In questo caso Giuliano Cazzola, Emmanuele Massagli, Silvia Spattini e Michele Tiraboschi hanno inteso chiamare la politica a liberarsi da risposte di routine o, nel migliore dei casi, timide e poco incisive, cercando di recuperare una visione d’insieme e una “progettualità di sistema”. Per questo il Libro Verde vuole aprire un dibattito pubblico, assumendo a riferimento un’analisi attenta delle trasformazioni in atto, proponendo un originale punto di vista, introducendo la discussione attraverso 25 interrogativi che spaziano dal rapporto tra i giovani e il lavoro al welfare aziendale, dalla conciliazione al lavoro sostenibile, dal reddito minimo garantito alla sanità, dal sistema previdenziale alle relazioni industriali.
Abbiamo scelto di contribuire a questo percorso riproponendo, in prima istanza, le pagine dedicate dagli Autori ad una nuova interpretazione del Welfare basata sulla “centralità della persona del lavoratore”, un Welfare in grado di prendere le mosse non “da modelli imposti dall’alto ma dalla libera iniziativa di uomini e donne inseriti nel proprio contesto sociale”.
VISIONE
La crisi economica che ha colpito il mondo intero a partire dall’estate del 2007 sembra essere uscita dal suo picco più alto. Lascia dietro di sé però una scia di indebolimento del tessuto economico e sociale, con 9 punti di PIL e centinaia di migliaia di posti di lavoro persi.

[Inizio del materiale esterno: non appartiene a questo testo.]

-- ==== Sys2Proof/WellFormed.lean ====
section
/-! DEFINITION. Well-formed commands: the numbers name things that a span can hold (R4, R15–R18, R29–R32, R84, R206, R235).
The meanings do not rest on it: a command that is not well formed finds nothing to act on. -/

namespace Sys2Proof

/-- The issuer names a virtual function or a package that can exist (R15, R18, R341). -/
def Src.ok : Src → Bool
  | .vf v => decide (1 ≤ v ∧ v ≤ 16)
  | .fabric pitch rack slot => decide (pitch < 4096 ∧ rack < 16 ∧ slot < 64)
  | _ => true

/-- The element's number is one of 1,024 packages or 288 Weirs (R16, R18). -/
def Elem.ok : Elem → Bool
  | .pkg p => decide (p < 1024)
  | .weir w => decide (w < 288)

/-- The port number is one the element has (R16). -/
def Elem.okPort : Elem → Nat → Bool
  | .pkg _, q => decide (q < 18)
  | .weir _, q => decide (q < 72)

/-- The doorbell's core is one of a tile's two (R86). -/
def TailVia.ok : TailVia → Bool
  | .page src => src.ok
  | .core c => decide (c < 2)

/-- The hopper exists (R84, R328). -/
def HopRef.ok : HopRef → Bool
  | .tile t h => decide (t < 16 ∧ h < 4)
  | .host v h => decide (1 ≤ v ∧ v ≤ 16 ∧ h < 4)

/-- The requester exists (R84, R132). -/
def Requester.ok : Requester → Bool
  | .tileEngine d => decide (d < 16)
  | .core c => decide (c < 32)
  | .linkDie d => decide (d < 2)

/-- The tray exists (R15, R16). -/
def Tray.ok : Tray → Bool
  | .compute c => decide (c < 16)
  | .switch s => decide (s < 9)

Lo scenario macro-economico è da leggersi in parallelo con l’imponente serie di innovazioni tecnologiche che stanno modificando i lineamenti del lavoro così come l’abbiamo sempre pensato, descritto e regolato nel Novecento industriale. Complice una accelerazione portata dalla crisi economica stessa, che ha visto in alcuni casi l’inasprirsi di un processo di sostituzione di lavoro umano da parte delle macchine in un caso e l’allargarsi del settore dei servizi in un altro, il lavoro non è più lo stesso che ci ricordavamo prima dell’estate del 2007.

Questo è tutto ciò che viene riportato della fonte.